My company refused to speak to ACAS at all and I've been through the whole process, it is heard in court next week. The 'evidence' my company has brought is almost totally and provably fabrication - I challenged one piece which stated I 'stood up in the office when I was nine months pregnant and stated I would take the company for every penny' - turns out the manager's 'friend' had heard me say it, and when I looked into it they were on annual leave that day! So they were removed as a witness. The evidence includes full disclosure of my HR notes and in the notes are emails from my boss to HR stating she didn't think I was a good fit any more (despite never meeting me - she was assigned as my manager just after I'd had my baby) and how could they help her manage me into another role away from the area!
To this day I have no idea what I ever did to this woman I never met. Anyway, it goes to court in two weeks and I am dreading it - I'm already on antidepressants for the treatment I had over the year I was on maternity leave. I even ended up thousands out of pocket taking extra ma leave as I couldn't bear facing her.
I can't afford to get a lawyer though I have taken some great advice from citizens advice and ACAS say my case is strong. I've spoken to the judge at the preliminary hearing and he can't believe (his words) my company are stringing out a 'fairly clear cut case', so I do think it (hopefully) will go my way. The character witnesses, all management friends of my former boss, have all torn me apart as a bad employee who refuses to help herself but I was on maternity leave - I wasn't supposed to be working! My references and feedback were excellent before I dared have a baby.
This is really really stressing me out, this upcoming court case and I have repeatedly thought of pulling out but it's cost me a fortune and loads of time to prep and I genuinely think my company should be held accountable for the awful awful time I had on mat leave. I wasn't even invited to the Christmas party 'in case I brought up things which shouldn't be talked about in public' (her words via email) and my pay was wrong as she 'forgot' to let HR know my return details.

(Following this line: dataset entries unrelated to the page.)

/-- The signed results, as R113 tables them. -/
theorem divRem_signed (a b : Word) : divRem 0 a b =
    if b = 0 then (BitVec.ofInt 64 (-1), a)
    else if a = BitVec.intMin 64 ∧ b = BitVec.ofInt 64 (-1) then (BitVec.intMin 64, 0)
    else (BitVec.ofInt 64 (a.toInt.tdiv b.toInt), BitVec.ofInt 64 (a.toInt.tmod b.toInt)) := by
  split_ifs with hb hover
  · rw [hb, divRem_zero]
  · rw [hover.1, hover.2]
    decide
  · exact divRem_of_ne 0 a hb

/-- The unsigned results, as R113 tables them. -/
theorem divRem_unsigned (a b : Word) : divRem 1 a b =
    if b = 0 then (BitVec.ofInt 64 (-1), a) else (BitVec.ofNat 64 (a.toNat / b.toNat), BitVec.ofNat 64 (a.toNat % b.toNat)) := by
  split_ifs with hb
  · rw [hb, divRem_zero]
  · rw [divRem_of_ne 1 a hb, ← BitVec.ofInt_natCast, ← BitVec.ofInt_natCast, Int.ofNat_tdiv, Int.ofNat_tmod]
    rfl

/-- Quotient times divisor plus remainder is the dividend (R113). -/
theorem divRem_identity (f : BitVec 3) (a : Word) {b : Word} (hb : b ≠ 0) :
    (divRem f a b).1 * b + (divRem f a b).2 = a := by
  rw [divRem_of_ne f a hb]
  calc wordOf _ * b + wordOf _
      = wordOf ((divOperand f a).tdiv (divOperand f b)) * wordOf (divOperand f b) +
          wordOf ((divOperand f a).tmod (divOperand f b)) := by rw [wordOf_divOperand]
    _ = wordOf ((divOperand f a).tdiv (divOperand f b) * divOperand f b + (divOperand f a).tmod (divOperand f b)) := by
        simp only [wordOf, BitVec.ofInt_add, BitVec.ofInt_mul]
    _ = a := by rw [Int.tdiv_mul_add_tmod, wordOf_divOperand]

/-- The remainder of two signed words is below the divisor in magnitude, so that it is a signed word itself. -/
theorem toInt_divRem_signed (a : Word) {b : Word} (hb : b ≠ 0) : (divRem 0 a b).2.toInt = a.toInt.tmod b.toInt ∧
    (a.toInt.tmod b.toInt).natAbs < b.toInt.natAbs := by
  have hpos : 0 < b.toInt.natAbs := Int.natAbs_pos.2 fun h => hb (divOperand_eq_zero (f := 0).1 h)
  have hlt : (a.toInt.tmod b.toInt).natAbs < b.toInt.natAbs := Int.natAbs_tmod _ _ ▸ Nat.mod_lt _ hpos
  have hlo : -2 ^ 63 ≤ b.toInt := b.le_toInt
  have hhi : b.toInt < 2 ^ 63 := b.toInt_lt
  refine ⟨?_, hlt⟩
  rw [divRem_of_ne 0 a hb]
  exact BitVec.toInt_ofInt_eq_self (n := a.toInt.tmod b.toInt) (by decide) (by omega) (by omega)

/-- A remainder that is not zero has the sign of the dividend (R113). -/
theorem tmod_neg_iff {x y : Int} (h : x.tmod y ≠ 0) : x.tmod y < 0 ↔ x < 0 := by
  have hsign : (x.tmod y).sign = x.sign := by
    rw [Int.sign_tmod, if_neg fun hd => h (Int.tmod_eq_zero_of_dvd hd)]
  rw [← Int.sign_eq_neg_one_iff_neg, hsign, Int.sign_eq_neg_one_iff_neg]

/-- An instruction that takes the divider leaves it busy beside its result (R48). -/
theorem State.next_fixed2_divider {s : State} {i : Instr} (hgo : s.goes i) (hocc : s.occupy i = s.divBusy) {x : SR} {lat : Nat}
    {f : Word → Word → Word} {v : Word} (h : f (s.operand x.a) (s.operand x.b) = v) :
    (s.fixed2 i x lat f).next = .next (s.divBusy.lands lat x.d v) := by
  refine congrArg Host.Outcome.next ((State.run_go _ hgo.2).trans ?_)
  rw [hocc, ← h, State.landReg_eq, State.srA, State.srB, State.divBusy_operand, State.divBusy_operand]

theorem execDiv_goes {s : State} {x : SR} (hgo : s.goes (.div x)) {v : Word}
    (h : (divRem x.f (s.operand x.a) (s.operand x.b)).1 = v) : exec (.div x) s = .next (s.divBusy.lands 20 x.d v) :=
  State.next_fixed2_divider hgo (State.occupy_zero (State.slot_zero rfl hgo.1)) h

theorem execRem_goes {s : State} {x : SR} (hgo : s.goes (.rem x)) {v : Word}
    (h : (divRem x.f (s.operand x.a) (s.operand x.b)).2 = v) : exec (.rem x) s = .next (s.divBusy.lands 20 x.d v) :=
  State.next_fixed2_divider hgo (State.occupy_zero (State.slot_zero rfl hgo.1)) h

end Sys2Proof.Machine

open Sys2Proof Sys2Proof.Machine

/-- Settles O2: the results as `divRem_signed` and `divRem_unsigned` table them, and the identity from that of integers. -/
theorem division : Obligations.Division := by
  unfold Obligations.Division
  intro x s A B t
  refine ⟨fun h hf => execDiv_goes h ?quot, fun h hf => execDiv_goes h ?quotUnsigned, fun h hf => execRem_goes h ?rem,
    fun h hf => execRem_goes h ?remUnsigned, fun hd hr _ hb => ⟨_, _, execDiv_goes hd rfl, execRem_goes hr rfl,
      divRem_identity x.f A hb, fun h1 => ?below, fun h0 => ?signed⟩⟩
  case quot | rem =>
    rw [hf, divRem_signed]
    split_ifs <;> rfl
  case quotUnsigned | remUnsigned =>
    rw [hf, divRem_unsigned]
    split_ifs <;> rfl
  case below =>
    have hpos : 0 < B.toNat := Nat.pos_of_ne_zero fun h => hb (BitVec.eq_of_toNat_eq h)
    rw [h1, divRem_unsigned, if_neg hb, BitVec.toNat_ofNat]
    exact (Nat.mod_le _ _).trans_lt (Nat.mod_lt _ hpos)
  case signed =>
    obtain ⟨hm, hlt⟩ := toInt_divRem_signed A hb
    rw [h0, hm]
    exact ⟨hlt, fun hne => tmod_neg_iff fun hz => hne (BitVec.eq_of_toInt_eq (hm.trans hz))⟩

end

section
/-! Logic and shifts (R114, R115): each shift as the arithmetic of its operand's number. -/

namespace Sys2Proof.Machine

theorem word_shl (a : Word) (n : Nat) : a <<< n = BitVec.ofNat 64 (a.toNat * 2 ^ n) :=
  BitVec.eq_of_toNat_eq (by rw [BitVec.toNat_shiftLeft, BitVec.toNat_ofNat, Nat.shiftLeft_eq])

theorem word_shr (a : Word) (n : Nat) : a >>> n = BitVec.ofNat 64 (a.toNat / 2 ^ n) := by
  rw [← Nat.shiftRight_eq_div_pow, ← BitVec.toNat_ushiftRight, BitVec.ofNat_toNat, BitVec.setWidth_eq]

theorem word_sar (a : Word) (n : Nat) : a.sshiftRight n = BitVec.ofInt 64 (a.toInt / 2 ^ n) := by
  rw [← BitVec.ofInt_toInt (x := a.sshiftRight n), BitVec.toInt_sshiftRight, Int.shiftRight_eq_div_pow]
  norm_cast

/-- The low six bits of an immediate are those of its sign extension (R115). -/
theorem signExtend_imm9_mod (i : BitVec 9) : (i.signExtend 64).toNat % 64 = i.toNat % 64 := by
  rw [BitVec.toNat_signExtend, BitVec.toNat_setWidth]
  split <;> omega

end Sys2Proof.Machine

open Sys2Proof Sys2Proof.Machine

/-- Settles O3: the logic instructions land their function, the shifts by what shifting comes to in numbers. -/
theorem logicAndShifts : Obligations.LogicAndShifts := by
  unfold Obligations.LogicAndShifts
  intro x y s A B I n C k
  have hk : I.toNat % 64 = k := signExtend_imm9_mod y.imm
  exact ⟨fun h => State.next_fixed2_S h rfl nofun nofun rfl, fun h => State.next_fixed2_S h rfl nofun nofun rfl,
    fun h => State.next_fixed2_S h rfl nofun nofun rfl, fun h => State.next_fixed2_S h rfl nofun nofun rfl,
    fun h => State.next_fixedI_S h rfl nofun nofun rfl, fun h => State.next_fixedI_S h rfl nofun nofun rfl,
    fun h => State.next_fixedI_S h rfl nofun nofun rfl, fun h => State.next_fixed2_S h rfl nofun nofun (word_shl A n),
    fun h => State.next_fixed2_S h rfl nofun nofun (word_shr A n),
    fun h => State.next_fixed2_S h rfl nofun nofun (word_sar A n),
    fun h => State.next_fixedI_S h rfl nofun nofun (hk ▸ word_shl C _),
    fun h => State.next_fixedI_S h rfl nofun nofun (hk ▸ word_shr C _),
    fun h => State.next_fixedI_S h rfl nofun nofun (hk ▸ word_sar C _)⟩

end

section
/-! Compares and selection (R116 to R118): the conditions, the functions of PLOG, and the predicates as they read. -/

namespace Sys2Proof.Machine

theorem condHolds_iff (a b : Word) : ∀ c, condHolds c a b = true ↔ Cond116 c a b
  | 0 => beq_iff_eq
  | 1 => bne_iff_ne
  | 2 => BitVec.slt_iff_toInt_lt
  | 3 => BitVec.sle_iff_toInt_le
  | 4 => BitVec.slt_iff_toInt_lt
  | 5 => BitVec.sle_iff_toInt_le
  | 6 => BitVec.ult_iff_toNat_lt
  | _ + 7 => BitVec.ule_iff_toNat_le

theorem plogFn_iff (x y : Bool) : ∀ f, plogFn f x y = true ↔ Fun117 f (x = true) (y = true)
  | 0 => Bool.and_eq_true_iff
  | 1 => Bool.or_eq_true_iff
  | 2 => bne_iff_ne.trans (not_congr Bool.eq_iff_iff)
  | 3 => by simp [plogFn, Fun117]
  | 4 => by simp [plogFn, Fun117]
  | 5 => by simp [plogFn, Fun117, imp_iff_not_or]
  | 6 => by simp [plogFn, Fun117]
  | _ + 7 => beq_iff_eq.trans Bool.eq_iff_iff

My employer has now asked for the case hearing to be extended to 4 days from 2 as there is so much evidence (against them!) I am terrified of the character assassination I face, they even have my medical notes, they've even blamed my stress on my mother's heart attack which happened four months after the abuse from my manager started. My manager was aware I had a months old baby and a mum on life support and she still rang me, when I was in the hospital, to pressure me into quitting my job. My husband works for the same company (different department) and they've even dragged him into it saying my boss didn't update me on anything as it was my husband's responsibility! Despite me having an email from HR stating that is absolutely untrue and totally inappropriate.
I just feel so David vs Goliath at the moment. Can the little person ever win, even if they're right, against four lawyers and a huge huge company with endless reserves of cash? For the good of my health should I pull the case and quit my job? I don't know what to do.